In yesterday's post I mentioned panic, specifically the panic I have recently begun to feel regarding all the gifts I want to stitch for Christmas. I actually started my Christmas stitching a couple months ago so you would think this panicky feeling would not be a part of my life, but it is. This is just the tip of the iceberg though. I look around me & see total chaos in my home. I've written before about the moving boxes everywhere, the clutter, etc. I've lived like this for so long now you would think I wouldn't be bothered by it, but I am. I have always been a very neat, very clean, very "a place for everything, & everything in its place" kind of person. I have made references to my OCD in the past but it's not a joke. I really do have OCD. This cartoon really is me.
Although I have sort of shelved the OCD part of me that needs neatness & order in things, it still bothers me very much to live as though we just emptied the moving truck. I hope the new year will bring me & my DH (A) another moving truck to move us somewhere else, or (B) the ability to graciously accept that we are stuck here in the devil's playground & have to make the best of it.

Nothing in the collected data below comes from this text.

-- ==== Sys2Proof/Laws/KeepsForward.lean ====
section
/-!
SUPPORT. Every operation of Machine/Forward.lean keeps what `Keeps` names.
-/

namespace Sys2Proof.Machine

set_option Elab.async false
set_option linter.all false

theorem State.putEntry_keeps {R : Nat} {s₀ : State} {s : State} (d i : Nat) (e : FwdEntry)
    (hR : 0x1000000000 ||| R = R)
    (hk : Keeps R s₀ s) : Keeps R s₀ (State.putEntry d i e s) := by
  unfold State.putEntry
  try dsimp only
  with_reducible
    repeat' first
      | assumption | exact sub_trans (by decide +kernel) hR | exact bit_of (by decide +kernel) hR | exact id | exact fun _ => rfl
      | exact fun _ _ _ => rfl | split | (with_unfolding_all (intro p hp; cases p <;> first | rfl | exact bit_absurd (by decide +kernel) hR hp))
      | intro _ | dsimp only | apply Keeps.set_fwd | apply Keeps.change

theorem State.putCopy_keeps {R : Nat} {s₀ : State} {s : State} (d : Nat) (c : Copy)
    (hR : 0x1000000000 ||| R = R)
    (hk : Keeps R s₀ s) : Keeps R s₀ (State.putCopy d c s) := by
  unfold State.putCopy
  try dsimp only
  with_reducible
    repeat' first
      | assumption | exact sub_trans (by decide +kernel) hR | apply State.putEntry_keeps | apply Keeps.foldr | split | intro _ | dsimp only

theorem State.cacheRead_keeps {R : Nat} {s₀ : State} {s : State} (d b : Nat)
    (hR : 0x2000000000 ||| R = R)
    (hk : Keeps R s₀ s) : Keeps R s₀ (State.cacheRead d b s).2 := by
  unfold State.cacheRead
  try dsimp only
  with_reducible
    repeat' first
      | assumption | exact sub_trans (by decide +kernel) hR | exact bit_of (by decide +kernel) hR | exact id | exact fun _ => rfl
      | exact fun _ _ _ => rfl | split | (with_unfolding_all (intro p hp; cases p <;> first | rfl | exact bit_absurd (by decide +kernel) hR hp))
      | intro _ | dsimp only | apply Keeps.set_cache | apply Keeps.change

theorem State.cacheRead_keeps_pair {R : Nat} {s₀ : State} {s s' : State} {r : Bool} {d b : Nat}
    (hR : 0x2000000000 ||| R = R) (heq : State.cacheRead d b s = (r, s'))
    (hk : Keeps R s₀ s) : Keeps R s₀ s' := by
  have := State.cacheRead_keeps d b hR hk
  rwa [heq] at this

theorem State.note_keeps {R : Nat} {s₀ : State} {s : State} (code unit : Nat)
    (hR : 0x4000000000 ||| R = R)
    (hk : Keeps R s₀ s) : Keeps R s₀ (State.note code unit s) := by
  unfold State.note
  try dsimp only
  with_reducible
    repeat' first
      | assumption | exact sub_trans (by decide +kernel) hR | exact bit_of (by decide +kernel) hR | exact id | exact fun _ => rfl
      | exact fun _ _ _ => rfl | split | (with_unfolding_all (intro p hp; cases p <;> first | rfl | exact bit_absurd (by decide +kernel) hR hp))
      | intro _ | dsimp only | apply Keeps.set_notes | apply Keeps.change

theorem State.repairBucket_keeps {R : Nat} {s₀ : State} {s : State} (d b : Nat)
    (hR : 0x4000000000000000030000000000000000000000000000005000000020 ||| R = R)
    (hk : Keeps R s₀ s) : Keeps R s₀ (State.repairBucket d b s).2 := by
  unfold State.repairBucket
  try dsimp only
  with_reducible
    repeat' first
      | assumption | exact sub_trans (by decide +kernel) hR | exact bit_of (by decide +kernel) hR | apply State.event_keeps
      | apply State.putEntry_keeps | apply State.note_keeps | exact id | exact fun _ => rfl | exact fun _ _ _ => rfl | apply Keeps.foldl
      | apply Keeps.foldl_snd | apply Keeps.foldl_fst | apply Keeps.foldl_build | split
      | (with_unfolding_all (intro p hp; cases p <;> first | rfl | exact bit_absurd (by decide +kernel) hR hp)) | intro _ | dsimp only
      | apply Keeps.change

theorem State.repairBucket_keeps_pair {R : Nat} {s₀ : State} {s s' : State} {r : Bool} {d b : Nat}
    (hR : 0x4000000000000000030000000000000000000000000000005000000020 ||| R = R) (heq : State.repairBucket d b s = (r, s'))
    (hk : Keeps R s₀ s) : Keeps R s₀ s' := by
  have := State.repairBucket_keeps d b hR hk
  rwa [heq] at this

theorem State.lookup_keeps {R : Nat} {s₀ : State} {s : State} (d : Nat) (e : FwdEntry)
    (hR : 0x4000000000000000030000000000000000000000000000007000000021 ||| R = R)
    (hk : Keeps R s₀ s) : Keeps R s₀ (State.lookup d e s).2 := by
  unfold State.lookup
  try dsimp only
  with_reducible
    repeat' first
      | assumption | exact sub_trans (by decide +kernel) hR | apply State.bump_keeps | apply State.cacheRead_keeps
      | refine State.cacheRead_keeps_pair ?_ (by assumption) ?_ | apply State.repairBucket_keeps
      | refine State.repairBucket_keeps_pair ?_ (by assumption) ?_ | split | intro _ | dsimp only

theorem State.lookup_keeps_pair {R : Nat} {s₀ : State} {s s' : State} {r : Option FwdEntry} {d : Nat} {e : FwdEntry}
    (hR : 0x4000000000000000030000000000000000000000000000007000000021 ||| R = R) (heq : State.lookup d e s = (r, s'))
    (hk : Keeps R s₀ s) : Keeps R s₀ s' := by
  have := State.lookup_keeps d e hR hk
  rwa [heq] at this

theorem State.sequence_keeps {R : Nat} {s₀ : State} {s : State} (die : Nat) (op : UpdateOp) (req : Option UpdateReq)
    (hR : 0x78000000000 ||| R = R)
    (hk : Keeps R s₀ s) : Keeps R s₀ (State.sequence die op req s) := by
  unfold State.sequence
  try dsimp only
  with_reducible
    repeat' first
      | assumption | exact sub_trans (by decide +kernel) hR | exact bit_of (by decide +kernel) hR | exact id | exact fun _ => rfl
      | exact fun _ _ _ => rfl | split | (with_unfolding_all (intro p hp; cases p <;> first | rfl | exact bit_absurd (by decide +kernel) hR hp))
      | intro _ | dsimp only | apply Keeps.set_updates | apply Keeps.set_heldUpdates | apply Keeps.set_lastSeq | apply Keeps.set_seqLocks
      | apply Keeps.change

theorem State.releaseHeld_keeps {R : Nat} {s₀ : State} {s : State}
    (hR : 0x78000000000 ||| R = R)
    (hk : Keeps R s₀ s) : Keeps R s₀ (State.releaseHeld s) := by
  unfold State.releaseHeld
  try dsimp only
  with_reducible
    repeat' first
      | assumption | exact sub_trans (by decide +kernel) hR | exact bit_of (by decide +kernel) hR | apply State.sequence_keeps | exact id
      | exact fun _ => rfl | exact fun _ _ _ => rfl | apply Keeps.foldl | apply Keeps.foldl_snd | apply Keeps.foldl_fst | apply Keeps.foldl_build
      | split | (with_unfolding_all (intro p hp; cases p <;> first | rfl | exact bit_absurd (by decide +kernel) hR hp)) | intro _ | dsimp only
      | apply Keeps.set_heldUpdates | apply Keeps.change

theorem State.learnEvent_keeps {R : Nat} {s₀ : State} {s : State} (d seq kind : Nat) (e : FwdEntry) (oldTree oldLp timeS timeNs : Nat)
    (hR : 0x10000000000000000030000000000000000000020000000400000000000 ||| R = R)
    (hk : Keeps R s₀ s) : Keeps R s₀ (State.learnEvent d seq kind e oldTree oldLp timeS timeNs s) := by
  unfold State.learnEvent
  try dsimp only
  with_reducible
    repeat' first
      | assumption | exact sub_trans (by decide +kernel) hR | exact bit_of (by decide +kernel) hR | apply State.put_keeps | apply State.emit_keeps
      | apply State.raise_keeps | apply State.event_keeps | exact id | exact fun _ => rfl | exact fun _ _ _ => rfl | split
      | (with_unfolding_all (intro p hp; cases p <;> first | rfl | exact bit_absurd (by decide +kernel) hR hp)) | intro _ | dsimp only
      | apply Keeps.set_ringLost | apply Keeps.change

Hmmmm ... I got a bit off track there. This post was supposed to be about panic, specifically the panic of Christmas approaching & the realization that all I want to accomplish is not going to be accomplished. I was looking for a cartoon to illustrate this & in my search I came across this video for a song called "Where's the Line to See Jesus?" I had never heard of this song before. I clicked on the link to watch the video & it certainly gave me pause. Christmas is not to be preceded by weeks of intense cleaning & baking. Christmas is not overloading my home with decorations. Christmas is not spending money I don't have. Christmas is not a time for stress. Christmas is a time to find peace in God's gift of love to us.